Pick out each line of the records in which the word "fitSums" appears.

(Stored data)
============
def markerOf (neg : Bool) : BitVec 16 := if neg then 0x8000#16 else 0x7FFF#16

/-- The code that a lane delivers for strobe n, and the excursion after it (R82, R86-R88, R92). A common-mode overrange has the
sign of the voltage at the pins, any other that of the uncorrected result (R87). -/
def State.convert (s : State) (f : LaneForm) (l n : Nat) (c : Conv) : BitVec 16 × Option Bool :=
  if f.typ = 0 then (0#16, none)
  else
    let v := laneSignal f l n c.pins + mkRat c.err 256
    let y := nearest (s.corrected f l v)
    let neg := if c.cm then decide (c.pins < 0) else decide (v < 0)
    if c.ovr || c.cm || decide (y < -32767) || decide (32766 < y) then (markerOf neg, some neg)
    else match (s.lane l).exc with
      | some n => if c.back < (if f.gain = 3 then 2000 else 1000) then (markerOf n, some n) else (BitVec.ofInt 16 y, none)
      | none => (BitVec.ofInt 16 y, none)

/-- The settings under which strobe n is converted: strobe 127 of a frame is converted, and its flit leaves, 122 ns into the next
frame (R25). -/
def State.sendForm (s : State) (l n : Nat) : LaneForm := if n = 127 then (s.lane l).form else s.liveForm l

/-- Whether a pack's flit for strobe n is sent (R25, R70): the pack was ON in the frame of that strobe. -/
def State.sends (s : State) (p n : Nat) : Bool :=
  s.phase == .running && (if n = 127 then (s.lane (32 * p)).form.on else s.pack p == 1)

/-- A lane keeps the code of a strobe (R96, R97) and AFE_LSTAT.OVR (R98). The code of strobe 127 completes the frame before: OVRNOW and
AFE_OVRCNT, and its part in the level (R97, R98). -/
def State.keepCode (s : State) (l n : Nat) (r : BitVec 16 × Option Bool) : State :=
  let m := isMarker r.1
  let t := if m then s.setFlag (Reg.AFE_LSTAT l) 14 true else s
  if n ≠ 127 then
    t.modLane l (fun x => { x with codes := modAt x.codes n (fun _ => r.1), exc := r.2, ovrNow := x.ovrNow || m })
  else
    let x := s.lane l
    let cs := modAt x.codesOld n (fun _ => r.1)
    let o := x.ovrOld || m
    let t := t.setFlag (Reg.AFE_LSTAT l) 13 o
    let t := if o then t.incFld (Reg.AFE_OVRCNT l) 31 0 else t
    let lvl := x.lvlOld && !cs.any isMarker
    t.modLane l (fun x => { x with
      codesOld := cs, exc := r.2, lvlOld := false
      dcAcc := if lvl then x.dcAcc + cs.foldl (fun a c => a + c.toInt) 0 else x.dcAcc
      dcCnt := if lvl then x.dcCnt + 1 else x.dcCnt })

/-- RAW_FLIT_SEND: 40 CCLK cycles after a strobe the 32 codes of an ON pack leave in one flit that names the strobe's frame (R25,
R27); the field die keeps what its slices measure, and discards the flit while the link is down (R33). -/
def execRawFlitSend (pack : Fin 8) (strobe : Fin 128) (conv : List Conv) (s : State) : R :=
  let p := pack.val
  let n := strobe.val
  if s.sends p n = false then .next s
  else
    let r := (List.range 32).map (fun i => s.convert (s.sendForm (32 * p + i) n) (32 * p + i) n (nth { pins := 0 } conv i))
    let t := (r.zipIdx).foldl (fun s e => s.keepCode (32 * p + e.2) n e.1) s
    let f := if n = 127 then s.frame + 255 else s.frame
    .next (t.sendFlit .field 1 p (n + 256 * (f % 256)) (r.flatMap (fun e => bytesLE 2 e.1.toNat)))

/-- Least-squares sums over the 28 strobes from a on (R130): the doubled centred abscissa times the code, and the residual sum of
squares. -/
def fitSums (codes : List (BitVec 16)) (a : Nat) : Int × Rat :=
  let y := (List.range 28).map (fun i => (nth 0#16 codes (a + i)).toInt)
  let sxy : Int := (y.zipIdx).foldl (fun z e => z + (2 * (e.2 : Int) - 27) * e.1) 0
  let sy : Int := y.foldl (fun z v => z + v) 0
  let syy : Int := y.foldl (fun z v => z + v * v) 0
  -- the doubled abscissa's sum of squares is 4 * 1827
  (sxy, (syy : Rat) - mkRat (sy * sy) 28 - mkRat (sxy * sxy) 7308)

/-- A frame of a lane under the test current joins the cable item's two fits (R130). -/
def LaneSt.fitFrame (x : LaneSt) : LaneSt :=
  let a := fitSums x.codes 36
  let b := fitSums x.codes 68
  let used := (x.codes.drop 36).take 28 ++ (x.codes.drop 68).take 28
  { x with fitR := x.fitR + a.1, fitF := x.fitF + b.1, resR := x.resR + a.2, resF := x.resF + b.2, fitN := x.fitN + 1
           fitOvr := x.fitOvr || used.any isMarker }

/-- What a frame end does on the field die: the frame's codes move up until strobe 127's has come; a lane whose pack is not ON has had
no marker (R97, R98). -/
def State.laneFrameEnd (s : State) (l : Nat) : State :=
  let t := if s.packOn l then s else s.setFlag (Reg.AFE_LSTAT l) 13 false
  t.modLane l (fun x =>
    let y := if s.flag (Reg.AFE_LSTAT l) 12 then x.fitFrame else x
    { y with
      codesOld := x.codes, ovrOld := x.ovrNow, lvlOld := decide (s.injection l = 1) && s.packOn l
      ovrNow := false, unset := 0, unsetOld := x.unset, meas := false
      old := x.now, oldRep := x.nowRep, nowRep := List.replicate 128 false })
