-- ==== Sys2Proof/Machine/Order.lean ====
section
/-!
DEFINITION. Sys2Proof/Machine/Order.lean: the jobs of a frame and their order (R41, R44, R45, R160, R232): which G jobs a frame holds,
when each takes its turn, and what a job whose transactions find no majority leaves behind.
-/
namespace Sys2Proof.Machine

/-! ### What the plan holds -/

/-- Class, options and bay of an element (PEL_ICFG, R191), and whether the pedigree defines it. -/
def State.icls (s : State) (i : Nat) : Nat := s.fld (Reg.PEL_ICFG i) 28 24
def State.iopt (s : State) (i : Nat) : Nat := s.fld (Reg.PEL_ICFG i) 23 16
def State.ibay (s : State) (i : Nat) : Nat := s.fld (Reg.PEL_ICFG i) 5 0
def State.idef (s : State) (i : Nat) : Bool := s.flag (Reg.PEL_ICFG i) 31

def State.zdef (s : State) (z : Nat) : Bool := s.flag (Reg.PEL_ZCFG z) 31
/-- KIND 1: a check zone. -/
def State.zcheck (s : State) (z : Nat) : Bool := s.flag (Reg.PEL_ZCFG z) 30

/-- A task's definition in the program in force. -/
def State.taskOf (s : State) (p t : Nat) : Task := nth {} (s.part p).prog.tasks t

/-- Whether a G-tier task runs in the present frame (R41, R232). -/
def State.taskNow (s : State) (p t : Nat) : Bool :=
  let x := s.taskOf p t
  x.valid && !x.tierB && s.frame % 2 ^ x.n == x.phase

/-! ### Order -/

/-- The group of an element class (R160). -/
def classGroup (cls : Nat) : Nat :=
  match cls with
  | 16 => 1
  | 4 | 5 => 2
  | 17 => 5
  | 12 => 6
  | 14 => 7
  | _ => 3

/-- The place of a G job in plan order: elements and zones by group and index, check zones before the others, scheme tasks by
partition and number, the frame-closure job last (R44, R160, R232). Jobs are numbered as in RunSt.jobs. -/
def State.jobRank (s : State) (j : Nat) : Nat :=
  if j < 1024 then 1024 * classGroup (s.icls j) + j
  else if j < 1032 then 1024 * 4 + (if s.zcheck (j - 1024) then 0 else 8) + (j - 1024)
  else if j < 4096 then 1024 * 8 + j
  else 1024 * 16

/-- The G jobs of the present frame (R43, R160, R232). -/
def State.frameJobs (s : State) : List Nat :=
  (List.range s.pel.insts.length).filter s.idef
    ++ ((List.range 8).filter s.zdef).map (fun z => 1024 + z)
    ++ ((List.range 32).filter (fun k => s.taskNow (k / 8) (k % 8))).map (fun k => 2048 + k) ++ [4096]

/-- Whether every G job of the frame has completed (R45). -/
def State.jobsDone (s : State) : Bool := s.frameJobs.all (fun j => s.run.jobs.contains j)

/-- A partition's program swap whose boundary has come is still to be made (R257). -/
def State.swapOpen (s : State) (p : Nat) : Bool := s.run.swapDue.any (fun e => e.1 == p && frameReached s.frame e.2)

/-- Whether partition p swaps its program at the next boundary: its B-tier tasks are not run in this frame and not counted as
deferred (R257 step 1). -/
def State.swapsNext (s : State) (p : Nat) : Bool := s.run.swapDue.any (fun e => e.1 == p && e.2 == (s.frame + 1) % 2 ^ 32)

/-- Such a swap of any partition: no job runs before it (R50, R257). -/
def State.swapNow (s : State) : Bool := (List.range 4).any s.swapOpen

/-- Whether G jobs run in the present frame: the triad runs a plan, its image has been agreed and released, the voters have been tested,
and the plan stands (R44, R50, R216). -/
def State.jobsRun (s : State) : Bool := s.planRuns && s.triad.turn == 2 && !s.triad.held && !s.swapNow

/-- Whether it is a job's turn: it has not run in this frame, and every job before it has (R44). -/
def State.jobTurn (s : State) (j : Nat) : Bool :=
  s.jobsRun && !s.run.jobs.contains j
    && s.frameJobs.all (fun k => decide (s.jobRank j ≤ s.jobRank k) || s.run.jobs.contains k)

/-- Whether the frame stands at a job, whether or not its first part has run: every job before it has run and none after it (R44). -/
def State.jobPlace (s : State) (j : Nat) : Bool :=
  s.jobsRun && s.frameJobs.all (fun k =>
    if s.jobRank k < s.jobRank j then s.run.jobs.contains k else k == j || !s.run.jobs.contains k)

/-- A job is marked as run. -/
def State.ranJob (s : State) (j : Nat) : State := { s with run := { s.run with jobs := j :: s.run.jobs } }

/-! ### Transactions -/

/-- A job whose transactions found no majority: what it would have written outside the members' local SRAM is dropped, their own state
goes on (R211, R218, R223). -/
def State.localOnly (s t : State) : State := { s with pel := t.pel, slx := t.slx, freeIx := t.freeIx }

/-- A word inside its region that is not plausible data (R399, R400). -/
def State.badWord (s : State) (region w : Nat) : Bool := decide (w < s.regionWords region) && (s.rdMem region w).2

/-- The poison that a job's run meets in member m: in the member's own state, else in the inputs that all three read (R168, R408). -/
def State.jobPoison (s : State) (x : JobReads) (m : Nat) : Poison :=
  if x.own.any (s.badWord m) then .own else if x.shared.any (s.badWord 3) then .input else .clean

/-- The active members read a job's words: errors are counted, corrected or recorded as those of the triad (R408, R412). -/
def State.noteJob (s : State) (x : JobReads) : State :=
  (s.members.foldl (fun t m => t.noteReads m 4 (x.own.filter (fun w => decide (w < s.regionWords m)))) s).noteReads 3 4
    (x.shared.filter (fun w => decide (w < s.regionWords 3)))

/-- What the active members' copies come to, and what the voters report on a job that reads them: one odd member shows as a member that
disagrees (R220); without two alike there is no majority. -/
def State.agreed {α : Type} [DecidableEq α] (s : State) (x : Nat → α) (v : Voting) : α × Voting :=
  let ms := s.members
  match ms.find? (fun m => decide (ms.length < 2 * (ms.filter (fun k => decide (x k = x m))).length)) with
  | none => (x (nth 0 ms 0), { v with noMaj := true })
  | some m => match ms.filter (fun k => decide (x k ≠ x m)) with
    | [] => (x m, v)
    | k :: _ => let o : Option (Fin 3) := some (Fin.ofNat 3 k)
                (x m, { v with n1 := o, n2 := o, n3 := o })

/-- A job runs in the three members and its transactions, of class `cls`, pass the voters (R217, R218). -/
def State.voted (s : State) (v : Voting) (cls : Nat) (job : State → State) : State :=
  let w := s.vote v cls
  if w.2 then job w.1 else w.1.localOnly (job w.1)

end Sys2Proof.Machine
end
============
-- EXPECTED ANSWER --
def fitSums (codes : List (BitVec 16)) (a : Nat) : Int × Rat :=
  let a := fitSums x.codes 36
  let b := fitSums x.codes 68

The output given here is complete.